▶ **ASSIGNED TASK**
Somewhere below, one line contains "(a b : Byte)" and a later line contains "d v).mem = s.mem := rfl". Output those two lines and everything between them exactly, and nothing else.

▶ **GIVEN DATA**

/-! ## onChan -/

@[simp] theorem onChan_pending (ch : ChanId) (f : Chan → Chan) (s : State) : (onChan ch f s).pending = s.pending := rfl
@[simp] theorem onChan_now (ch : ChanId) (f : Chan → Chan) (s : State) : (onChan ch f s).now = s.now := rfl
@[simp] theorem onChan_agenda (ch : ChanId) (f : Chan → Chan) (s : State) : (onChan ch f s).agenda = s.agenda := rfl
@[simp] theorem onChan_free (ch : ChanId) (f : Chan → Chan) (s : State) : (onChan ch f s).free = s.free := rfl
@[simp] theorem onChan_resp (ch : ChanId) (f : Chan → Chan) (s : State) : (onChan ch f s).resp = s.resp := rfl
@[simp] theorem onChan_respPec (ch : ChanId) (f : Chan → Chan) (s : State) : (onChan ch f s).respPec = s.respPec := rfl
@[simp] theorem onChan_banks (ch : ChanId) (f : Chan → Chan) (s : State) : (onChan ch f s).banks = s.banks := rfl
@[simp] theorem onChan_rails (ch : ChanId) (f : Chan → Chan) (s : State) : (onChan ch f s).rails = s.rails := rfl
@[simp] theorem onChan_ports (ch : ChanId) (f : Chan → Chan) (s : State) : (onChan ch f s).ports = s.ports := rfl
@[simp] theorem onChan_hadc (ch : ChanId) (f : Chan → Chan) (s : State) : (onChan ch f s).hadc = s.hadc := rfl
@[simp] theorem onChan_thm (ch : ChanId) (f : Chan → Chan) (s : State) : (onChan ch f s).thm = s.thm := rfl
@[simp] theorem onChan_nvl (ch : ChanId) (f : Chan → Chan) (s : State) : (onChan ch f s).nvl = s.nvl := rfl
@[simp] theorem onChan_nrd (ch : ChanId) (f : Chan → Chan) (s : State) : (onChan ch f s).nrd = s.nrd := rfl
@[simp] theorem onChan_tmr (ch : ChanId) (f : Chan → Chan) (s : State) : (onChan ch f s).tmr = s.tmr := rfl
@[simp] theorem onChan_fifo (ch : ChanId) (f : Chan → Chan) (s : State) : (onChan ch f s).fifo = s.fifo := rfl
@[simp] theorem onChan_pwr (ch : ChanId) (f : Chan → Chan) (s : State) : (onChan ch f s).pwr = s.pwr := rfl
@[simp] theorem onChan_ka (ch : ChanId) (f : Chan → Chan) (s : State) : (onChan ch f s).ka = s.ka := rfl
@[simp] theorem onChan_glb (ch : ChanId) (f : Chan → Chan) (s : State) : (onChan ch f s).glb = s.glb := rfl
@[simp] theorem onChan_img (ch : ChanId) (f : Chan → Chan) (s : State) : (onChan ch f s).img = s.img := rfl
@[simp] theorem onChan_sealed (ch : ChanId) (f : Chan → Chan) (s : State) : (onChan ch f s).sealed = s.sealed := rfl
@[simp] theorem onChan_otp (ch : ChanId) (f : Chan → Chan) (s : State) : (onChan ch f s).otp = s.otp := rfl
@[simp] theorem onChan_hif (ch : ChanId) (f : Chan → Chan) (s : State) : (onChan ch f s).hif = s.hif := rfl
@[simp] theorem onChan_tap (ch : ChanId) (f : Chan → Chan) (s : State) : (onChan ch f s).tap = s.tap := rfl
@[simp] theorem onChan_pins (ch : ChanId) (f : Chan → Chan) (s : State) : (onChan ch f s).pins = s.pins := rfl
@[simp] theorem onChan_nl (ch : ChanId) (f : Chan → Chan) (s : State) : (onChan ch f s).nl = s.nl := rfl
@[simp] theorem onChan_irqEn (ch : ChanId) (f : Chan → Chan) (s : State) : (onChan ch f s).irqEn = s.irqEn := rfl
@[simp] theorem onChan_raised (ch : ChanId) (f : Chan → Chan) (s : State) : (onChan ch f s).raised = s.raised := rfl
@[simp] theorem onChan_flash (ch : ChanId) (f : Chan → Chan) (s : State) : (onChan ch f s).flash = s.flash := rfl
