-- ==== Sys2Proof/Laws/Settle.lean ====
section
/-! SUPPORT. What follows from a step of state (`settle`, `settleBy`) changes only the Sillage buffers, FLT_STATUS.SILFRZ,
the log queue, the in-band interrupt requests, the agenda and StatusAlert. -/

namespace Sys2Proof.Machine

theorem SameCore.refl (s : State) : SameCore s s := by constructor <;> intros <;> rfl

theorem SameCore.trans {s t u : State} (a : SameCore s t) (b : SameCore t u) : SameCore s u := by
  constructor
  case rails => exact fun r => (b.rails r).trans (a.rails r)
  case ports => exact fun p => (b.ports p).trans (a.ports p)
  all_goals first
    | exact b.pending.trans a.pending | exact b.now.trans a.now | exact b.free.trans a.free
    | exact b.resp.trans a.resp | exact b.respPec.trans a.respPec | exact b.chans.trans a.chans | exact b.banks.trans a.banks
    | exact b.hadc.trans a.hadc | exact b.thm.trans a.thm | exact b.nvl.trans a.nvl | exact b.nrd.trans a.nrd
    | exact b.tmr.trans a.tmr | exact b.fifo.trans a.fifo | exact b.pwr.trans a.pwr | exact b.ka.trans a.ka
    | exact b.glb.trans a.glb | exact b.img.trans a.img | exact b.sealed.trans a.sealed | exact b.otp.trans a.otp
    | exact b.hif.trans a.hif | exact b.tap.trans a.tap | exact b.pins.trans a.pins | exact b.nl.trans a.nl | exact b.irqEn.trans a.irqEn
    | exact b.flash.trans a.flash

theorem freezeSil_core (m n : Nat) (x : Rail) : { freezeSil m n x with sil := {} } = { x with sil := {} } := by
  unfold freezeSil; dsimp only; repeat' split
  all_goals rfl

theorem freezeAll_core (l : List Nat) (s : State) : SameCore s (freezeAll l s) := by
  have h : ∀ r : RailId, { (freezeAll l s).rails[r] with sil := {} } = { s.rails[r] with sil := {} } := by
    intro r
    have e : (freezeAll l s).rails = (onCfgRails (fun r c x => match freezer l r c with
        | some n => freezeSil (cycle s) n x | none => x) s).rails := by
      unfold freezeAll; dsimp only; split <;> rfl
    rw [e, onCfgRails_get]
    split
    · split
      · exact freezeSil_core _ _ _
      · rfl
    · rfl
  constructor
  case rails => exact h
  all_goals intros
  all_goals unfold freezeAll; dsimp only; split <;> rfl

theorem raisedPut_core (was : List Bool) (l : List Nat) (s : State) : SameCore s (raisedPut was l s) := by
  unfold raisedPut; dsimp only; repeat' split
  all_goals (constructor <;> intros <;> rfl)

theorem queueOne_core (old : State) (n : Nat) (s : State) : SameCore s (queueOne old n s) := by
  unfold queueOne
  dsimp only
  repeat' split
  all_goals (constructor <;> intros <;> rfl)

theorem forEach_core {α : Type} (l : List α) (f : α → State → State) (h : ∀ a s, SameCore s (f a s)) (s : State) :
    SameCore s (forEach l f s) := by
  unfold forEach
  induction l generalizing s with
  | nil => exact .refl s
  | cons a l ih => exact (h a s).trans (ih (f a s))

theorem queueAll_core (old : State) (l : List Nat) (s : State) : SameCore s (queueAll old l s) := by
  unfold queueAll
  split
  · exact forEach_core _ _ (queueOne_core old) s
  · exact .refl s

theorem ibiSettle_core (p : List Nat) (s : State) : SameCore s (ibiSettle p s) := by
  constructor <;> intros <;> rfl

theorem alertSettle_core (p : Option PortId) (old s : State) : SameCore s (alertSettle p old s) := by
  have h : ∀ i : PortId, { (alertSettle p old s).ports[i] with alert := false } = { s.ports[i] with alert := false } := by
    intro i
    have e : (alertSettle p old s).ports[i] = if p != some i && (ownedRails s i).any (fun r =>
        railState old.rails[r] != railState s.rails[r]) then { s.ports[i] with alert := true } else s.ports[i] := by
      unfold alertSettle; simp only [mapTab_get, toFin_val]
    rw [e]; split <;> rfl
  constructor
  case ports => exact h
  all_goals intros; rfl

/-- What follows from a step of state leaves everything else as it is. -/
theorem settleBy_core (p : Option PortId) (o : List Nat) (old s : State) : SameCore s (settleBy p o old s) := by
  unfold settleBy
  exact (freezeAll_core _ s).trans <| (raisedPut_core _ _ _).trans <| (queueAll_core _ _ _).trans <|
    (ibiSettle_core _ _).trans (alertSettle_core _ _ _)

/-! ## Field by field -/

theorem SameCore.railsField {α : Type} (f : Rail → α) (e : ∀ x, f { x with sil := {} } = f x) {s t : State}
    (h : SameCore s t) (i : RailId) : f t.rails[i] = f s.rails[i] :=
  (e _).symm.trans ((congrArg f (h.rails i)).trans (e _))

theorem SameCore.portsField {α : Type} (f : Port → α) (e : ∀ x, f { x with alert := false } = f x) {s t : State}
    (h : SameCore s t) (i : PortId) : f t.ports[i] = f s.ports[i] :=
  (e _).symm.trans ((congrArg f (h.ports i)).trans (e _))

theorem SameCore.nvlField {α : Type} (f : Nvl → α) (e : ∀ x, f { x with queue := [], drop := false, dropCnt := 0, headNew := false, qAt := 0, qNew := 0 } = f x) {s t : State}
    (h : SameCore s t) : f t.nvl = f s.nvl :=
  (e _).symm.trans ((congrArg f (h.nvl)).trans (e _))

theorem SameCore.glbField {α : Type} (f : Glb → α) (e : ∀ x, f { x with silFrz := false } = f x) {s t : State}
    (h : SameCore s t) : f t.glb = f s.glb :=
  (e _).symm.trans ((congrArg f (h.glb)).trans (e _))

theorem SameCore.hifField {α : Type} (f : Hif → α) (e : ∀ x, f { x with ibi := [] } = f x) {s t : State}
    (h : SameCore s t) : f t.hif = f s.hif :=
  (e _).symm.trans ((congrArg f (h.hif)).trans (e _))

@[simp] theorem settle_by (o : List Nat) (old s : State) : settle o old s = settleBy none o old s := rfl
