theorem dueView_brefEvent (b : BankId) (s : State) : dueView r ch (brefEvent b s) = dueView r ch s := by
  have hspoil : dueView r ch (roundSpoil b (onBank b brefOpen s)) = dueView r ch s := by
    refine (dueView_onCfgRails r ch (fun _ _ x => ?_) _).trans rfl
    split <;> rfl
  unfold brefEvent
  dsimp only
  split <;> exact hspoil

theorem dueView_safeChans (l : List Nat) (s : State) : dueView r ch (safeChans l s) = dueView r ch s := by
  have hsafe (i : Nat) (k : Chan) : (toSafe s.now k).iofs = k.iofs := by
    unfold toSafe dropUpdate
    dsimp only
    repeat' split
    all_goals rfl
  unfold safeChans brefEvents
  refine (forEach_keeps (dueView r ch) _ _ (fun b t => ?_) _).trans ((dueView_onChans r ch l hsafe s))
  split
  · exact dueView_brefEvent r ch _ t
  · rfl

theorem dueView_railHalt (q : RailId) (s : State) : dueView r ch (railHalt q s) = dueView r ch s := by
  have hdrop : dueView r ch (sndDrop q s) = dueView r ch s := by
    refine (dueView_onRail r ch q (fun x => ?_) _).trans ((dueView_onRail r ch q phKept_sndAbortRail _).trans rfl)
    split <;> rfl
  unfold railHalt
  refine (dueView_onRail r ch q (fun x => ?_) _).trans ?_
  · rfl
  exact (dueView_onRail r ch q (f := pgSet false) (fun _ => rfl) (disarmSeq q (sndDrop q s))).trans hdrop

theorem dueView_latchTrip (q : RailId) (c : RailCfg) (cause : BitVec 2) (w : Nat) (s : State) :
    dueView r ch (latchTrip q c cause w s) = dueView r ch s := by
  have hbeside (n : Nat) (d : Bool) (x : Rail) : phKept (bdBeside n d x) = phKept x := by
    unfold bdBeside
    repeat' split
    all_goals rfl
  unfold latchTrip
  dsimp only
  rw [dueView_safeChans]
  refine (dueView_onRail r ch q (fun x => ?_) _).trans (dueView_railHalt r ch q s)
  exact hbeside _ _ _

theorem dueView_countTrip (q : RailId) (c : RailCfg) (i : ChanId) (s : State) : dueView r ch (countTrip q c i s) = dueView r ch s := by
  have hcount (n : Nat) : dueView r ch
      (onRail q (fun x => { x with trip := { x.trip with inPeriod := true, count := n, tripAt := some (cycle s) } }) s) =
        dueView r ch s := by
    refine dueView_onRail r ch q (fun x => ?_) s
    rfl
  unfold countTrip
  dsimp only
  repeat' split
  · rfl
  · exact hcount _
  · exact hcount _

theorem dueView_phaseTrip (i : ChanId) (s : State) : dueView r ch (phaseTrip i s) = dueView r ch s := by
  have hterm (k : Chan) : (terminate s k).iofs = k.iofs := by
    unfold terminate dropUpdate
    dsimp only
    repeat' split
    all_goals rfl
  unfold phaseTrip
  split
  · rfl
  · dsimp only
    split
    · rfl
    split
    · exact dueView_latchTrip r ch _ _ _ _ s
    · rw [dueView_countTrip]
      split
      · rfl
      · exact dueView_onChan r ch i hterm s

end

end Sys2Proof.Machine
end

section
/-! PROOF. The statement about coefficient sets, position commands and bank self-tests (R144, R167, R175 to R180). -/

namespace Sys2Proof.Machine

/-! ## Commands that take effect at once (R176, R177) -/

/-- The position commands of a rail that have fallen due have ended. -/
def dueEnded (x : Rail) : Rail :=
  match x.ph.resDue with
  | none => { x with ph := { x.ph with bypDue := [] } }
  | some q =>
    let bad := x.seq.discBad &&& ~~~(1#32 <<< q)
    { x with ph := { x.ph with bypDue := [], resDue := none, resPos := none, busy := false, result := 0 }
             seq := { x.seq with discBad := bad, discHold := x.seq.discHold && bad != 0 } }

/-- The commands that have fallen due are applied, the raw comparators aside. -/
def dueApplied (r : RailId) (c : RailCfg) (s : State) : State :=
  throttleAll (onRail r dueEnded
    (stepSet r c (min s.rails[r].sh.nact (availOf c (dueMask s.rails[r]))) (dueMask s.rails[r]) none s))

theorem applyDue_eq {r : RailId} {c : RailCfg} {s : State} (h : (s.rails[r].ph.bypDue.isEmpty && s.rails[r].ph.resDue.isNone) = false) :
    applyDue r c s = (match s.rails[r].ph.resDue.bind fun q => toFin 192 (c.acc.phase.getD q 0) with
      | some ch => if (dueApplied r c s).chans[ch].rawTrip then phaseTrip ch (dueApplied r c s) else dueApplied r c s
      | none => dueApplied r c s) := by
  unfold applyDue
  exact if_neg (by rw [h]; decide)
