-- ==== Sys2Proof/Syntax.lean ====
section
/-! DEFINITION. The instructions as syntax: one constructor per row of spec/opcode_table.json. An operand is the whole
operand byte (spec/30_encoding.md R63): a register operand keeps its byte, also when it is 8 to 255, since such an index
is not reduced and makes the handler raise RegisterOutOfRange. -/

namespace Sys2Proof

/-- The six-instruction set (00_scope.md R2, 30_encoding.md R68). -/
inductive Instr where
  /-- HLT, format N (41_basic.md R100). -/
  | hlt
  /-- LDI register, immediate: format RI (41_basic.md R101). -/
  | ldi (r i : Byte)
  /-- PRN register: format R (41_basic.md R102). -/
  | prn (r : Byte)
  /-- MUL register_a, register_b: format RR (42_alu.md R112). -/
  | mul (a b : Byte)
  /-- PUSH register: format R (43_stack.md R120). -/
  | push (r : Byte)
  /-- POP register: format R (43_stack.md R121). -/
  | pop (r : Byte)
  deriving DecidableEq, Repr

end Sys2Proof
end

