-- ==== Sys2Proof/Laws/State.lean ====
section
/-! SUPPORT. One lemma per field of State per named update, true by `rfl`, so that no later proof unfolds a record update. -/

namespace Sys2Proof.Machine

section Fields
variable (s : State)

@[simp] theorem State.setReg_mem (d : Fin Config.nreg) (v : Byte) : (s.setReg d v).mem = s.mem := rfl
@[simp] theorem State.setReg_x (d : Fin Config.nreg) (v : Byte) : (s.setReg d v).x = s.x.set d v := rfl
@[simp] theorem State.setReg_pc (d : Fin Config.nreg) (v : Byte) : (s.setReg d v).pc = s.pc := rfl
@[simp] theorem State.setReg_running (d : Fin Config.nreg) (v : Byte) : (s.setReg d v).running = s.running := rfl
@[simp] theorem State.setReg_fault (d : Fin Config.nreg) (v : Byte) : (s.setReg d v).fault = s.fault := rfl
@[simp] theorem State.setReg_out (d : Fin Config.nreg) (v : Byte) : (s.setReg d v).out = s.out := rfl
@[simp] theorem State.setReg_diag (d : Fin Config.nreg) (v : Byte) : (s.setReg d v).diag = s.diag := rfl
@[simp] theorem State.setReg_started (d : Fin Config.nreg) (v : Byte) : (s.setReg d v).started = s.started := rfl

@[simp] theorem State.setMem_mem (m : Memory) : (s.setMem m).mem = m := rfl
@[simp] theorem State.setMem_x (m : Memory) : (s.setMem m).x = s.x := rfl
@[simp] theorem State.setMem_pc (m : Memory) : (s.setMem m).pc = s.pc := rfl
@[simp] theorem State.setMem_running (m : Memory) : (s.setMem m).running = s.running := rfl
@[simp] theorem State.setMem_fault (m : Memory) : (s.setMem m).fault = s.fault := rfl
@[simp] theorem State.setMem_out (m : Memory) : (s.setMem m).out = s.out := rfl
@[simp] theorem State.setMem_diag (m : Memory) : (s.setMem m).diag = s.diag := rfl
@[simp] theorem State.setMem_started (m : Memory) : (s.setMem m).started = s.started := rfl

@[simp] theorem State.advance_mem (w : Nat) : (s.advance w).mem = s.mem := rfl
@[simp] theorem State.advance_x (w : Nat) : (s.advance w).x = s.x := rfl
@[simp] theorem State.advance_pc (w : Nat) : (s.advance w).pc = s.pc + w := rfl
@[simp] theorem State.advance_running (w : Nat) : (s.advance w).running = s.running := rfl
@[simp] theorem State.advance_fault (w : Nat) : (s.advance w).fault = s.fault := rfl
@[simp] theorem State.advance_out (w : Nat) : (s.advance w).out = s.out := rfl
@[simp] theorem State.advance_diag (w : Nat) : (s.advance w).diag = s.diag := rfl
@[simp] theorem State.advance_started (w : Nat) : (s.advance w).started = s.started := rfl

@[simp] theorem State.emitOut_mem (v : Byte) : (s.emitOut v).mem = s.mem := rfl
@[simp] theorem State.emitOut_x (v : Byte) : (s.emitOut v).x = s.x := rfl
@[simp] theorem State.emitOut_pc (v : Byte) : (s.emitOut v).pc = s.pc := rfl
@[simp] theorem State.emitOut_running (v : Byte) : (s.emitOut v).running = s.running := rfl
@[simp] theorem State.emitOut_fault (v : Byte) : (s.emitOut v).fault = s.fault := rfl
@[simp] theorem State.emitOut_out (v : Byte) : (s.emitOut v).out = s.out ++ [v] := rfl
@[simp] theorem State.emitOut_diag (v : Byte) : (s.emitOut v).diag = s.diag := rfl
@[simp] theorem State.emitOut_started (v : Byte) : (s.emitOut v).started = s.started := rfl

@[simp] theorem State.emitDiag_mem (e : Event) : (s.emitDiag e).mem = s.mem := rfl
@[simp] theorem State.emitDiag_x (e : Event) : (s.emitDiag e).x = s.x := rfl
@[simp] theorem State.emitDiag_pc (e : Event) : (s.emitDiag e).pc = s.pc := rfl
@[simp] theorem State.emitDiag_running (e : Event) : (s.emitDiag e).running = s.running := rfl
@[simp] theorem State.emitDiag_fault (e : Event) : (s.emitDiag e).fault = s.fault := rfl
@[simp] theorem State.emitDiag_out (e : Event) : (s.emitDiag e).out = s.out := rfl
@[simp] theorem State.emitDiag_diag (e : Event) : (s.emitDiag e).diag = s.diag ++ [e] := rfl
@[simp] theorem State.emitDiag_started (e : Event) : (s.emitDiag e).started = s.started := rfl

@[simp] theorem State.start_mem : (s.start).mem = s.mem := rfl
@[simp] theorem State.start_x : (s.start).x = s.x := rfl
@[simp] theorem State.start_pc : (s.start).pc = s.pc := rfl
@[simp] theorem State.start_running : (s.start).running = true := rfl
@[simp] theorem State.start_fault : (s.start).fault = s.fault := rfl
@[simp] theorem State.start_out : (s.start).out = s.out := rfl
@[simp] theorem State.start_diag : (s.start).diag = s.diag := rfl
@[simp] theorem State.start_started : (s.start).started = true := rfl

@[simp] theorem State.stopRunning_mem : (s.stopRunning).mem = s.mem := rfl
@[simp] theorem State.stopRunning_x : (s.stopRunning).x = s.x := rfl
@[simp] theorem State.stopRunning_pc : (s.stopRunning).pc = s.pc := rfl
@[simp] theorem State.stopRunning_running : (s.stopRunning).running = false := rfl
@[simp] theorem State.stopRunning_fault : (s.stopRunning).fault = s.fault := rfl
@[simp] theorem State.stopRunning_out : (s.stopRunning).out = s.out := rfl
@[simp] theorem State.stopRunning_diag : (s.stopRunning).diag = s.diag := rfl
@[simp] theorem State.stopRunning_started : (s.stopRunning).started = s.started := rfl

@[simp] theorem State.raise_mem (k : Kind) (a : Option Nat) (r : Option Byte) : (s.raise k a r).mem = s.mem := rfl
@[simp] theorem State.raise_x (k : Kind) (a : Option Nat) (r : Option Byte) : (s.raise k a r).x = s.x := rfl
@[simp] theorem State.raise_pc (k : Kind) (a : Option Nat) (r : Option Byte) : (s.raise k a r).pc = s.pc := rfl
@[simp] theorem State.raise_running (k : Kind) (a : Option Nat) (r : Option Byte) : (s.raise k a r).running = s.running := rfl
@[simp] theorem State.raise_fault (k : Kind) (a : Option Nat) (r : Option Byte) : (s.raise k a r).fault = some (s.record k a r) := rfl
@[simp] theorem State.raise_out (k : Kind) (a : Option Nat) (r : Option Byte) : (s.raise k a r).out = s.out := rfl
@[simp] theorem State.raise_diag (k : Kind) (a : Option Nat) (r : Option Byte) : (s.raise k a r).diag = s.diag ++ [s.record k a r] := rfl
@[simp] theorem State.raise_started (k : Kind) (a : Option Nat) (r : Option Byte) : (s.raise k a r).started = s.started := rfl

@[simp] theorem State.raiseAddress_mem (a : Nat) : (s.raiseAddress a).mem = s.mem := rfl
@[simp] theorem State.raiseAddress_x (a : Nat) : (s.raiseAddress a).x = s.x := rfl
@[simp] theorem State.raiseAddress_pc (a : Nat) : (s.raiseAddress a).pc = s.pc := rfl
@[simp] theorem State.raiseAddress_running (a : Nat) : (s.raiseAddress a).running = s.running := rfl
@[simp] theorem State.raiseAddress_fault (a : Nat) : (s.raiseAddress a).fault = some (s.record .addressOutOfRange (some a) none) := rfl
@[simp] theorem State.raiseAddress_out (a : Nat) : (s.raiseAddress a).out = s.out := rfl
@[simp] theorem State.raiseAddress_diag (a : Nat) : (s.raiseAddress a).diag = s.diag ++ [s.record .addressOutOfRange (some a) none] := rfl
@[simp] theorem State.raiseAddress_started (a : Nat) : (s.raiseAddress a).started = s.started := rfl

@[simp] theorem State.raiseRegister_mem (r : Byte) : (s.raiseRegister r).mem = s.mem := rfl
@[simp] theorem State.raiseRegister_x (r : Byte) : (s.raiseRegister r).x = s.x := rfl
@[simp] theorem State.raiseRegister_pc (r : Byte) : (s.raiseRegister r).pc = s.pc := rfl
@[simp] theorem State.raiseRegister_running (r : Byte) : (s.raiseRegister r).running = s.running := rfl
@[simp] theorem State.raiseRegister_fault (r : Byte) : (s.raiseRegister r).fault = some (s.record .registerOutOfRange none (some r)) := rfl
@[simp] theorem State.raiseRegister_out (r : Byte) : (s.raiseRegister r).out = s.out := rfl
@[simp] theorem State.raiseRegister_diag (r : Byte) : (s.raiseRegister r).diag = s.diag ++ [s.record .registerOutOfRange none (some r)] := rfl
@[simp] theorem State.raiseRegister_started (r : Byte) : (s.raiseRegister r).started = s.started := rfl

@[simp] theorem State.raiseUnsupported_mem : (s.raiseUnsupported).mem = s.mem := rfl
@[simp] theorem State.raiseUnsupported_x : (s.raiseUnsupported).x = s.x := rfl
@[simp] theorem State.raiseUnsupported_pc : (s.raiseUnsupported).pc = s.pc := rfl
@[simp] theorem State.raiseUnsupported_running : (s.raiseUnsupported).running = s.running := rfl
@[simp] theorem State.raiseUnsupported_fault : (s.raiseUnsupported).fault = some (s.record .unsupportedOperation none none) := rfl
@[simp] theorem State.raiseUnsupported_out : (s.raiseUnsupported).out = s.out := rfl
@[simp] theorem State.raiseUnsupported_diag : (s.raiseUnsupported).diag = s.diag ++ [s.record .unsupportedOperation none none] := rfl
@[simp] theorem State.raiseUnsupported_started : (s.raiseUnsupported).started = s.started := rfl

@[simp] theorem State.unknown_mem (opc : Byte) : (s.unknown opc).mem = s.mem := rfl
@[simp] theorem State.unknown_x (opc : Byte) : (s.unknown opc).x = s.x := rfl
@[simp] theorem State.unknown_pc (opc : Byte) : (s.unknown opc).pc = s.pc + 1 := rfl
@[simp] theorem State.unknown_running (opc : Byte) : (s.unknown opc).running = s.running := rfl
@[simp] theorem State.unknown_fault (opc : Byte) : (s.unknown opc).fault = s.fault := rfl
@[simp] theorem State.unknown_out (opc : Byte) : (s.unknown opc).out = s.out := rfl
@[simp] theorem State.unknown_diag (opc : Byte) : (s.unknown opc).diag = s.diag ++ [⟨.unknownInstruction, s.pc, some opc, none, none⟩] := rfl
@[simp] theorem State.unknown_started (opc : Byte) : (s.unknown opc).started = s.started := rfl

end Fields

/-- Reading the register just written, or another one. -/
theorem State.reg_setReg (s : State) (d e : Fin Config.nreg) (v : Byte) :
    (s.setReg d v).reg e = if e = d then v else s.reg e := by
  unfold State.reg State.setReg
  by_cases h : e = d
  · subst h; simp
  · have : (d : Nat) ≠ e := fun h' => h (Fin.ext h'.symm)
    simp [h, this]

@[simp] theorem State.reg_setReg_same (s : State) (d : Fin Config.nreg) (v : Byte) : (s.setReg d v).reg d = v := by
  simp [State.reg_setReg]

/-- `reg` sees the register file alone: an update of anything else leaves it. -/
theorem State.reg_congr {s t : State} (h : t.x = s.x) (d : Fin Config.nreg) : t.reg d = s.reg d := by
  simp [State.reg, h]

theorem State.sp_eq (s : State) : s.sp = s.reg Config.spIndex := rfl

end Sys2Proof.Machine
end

▶ **OUTPUT**
  | mul (a b : Byte)
  /-- PUSH register: format R (43_stack.md R120). -/
  | push (r : Byte)
  /-- POP register: format R (43_stack.md R121). -/
  | pop (r : Byte)
  deriving DecidableEq, Repr

end Sys2Proof
end

-- ==== Sys2Proof/Laws/State.lean ====
section
/-! SUPPORT. One lemma per field of State per named update, true by `rfl`, so that no later proof unfolds a record update. -/

namespace Sys2Proof.Machine

section Fields
variable (s : State)

@[simp] theorem State.setReg_mem (d : Fin Config.nreg) (v : Byte) : (s.setReg d v).mem = s.mem := rfl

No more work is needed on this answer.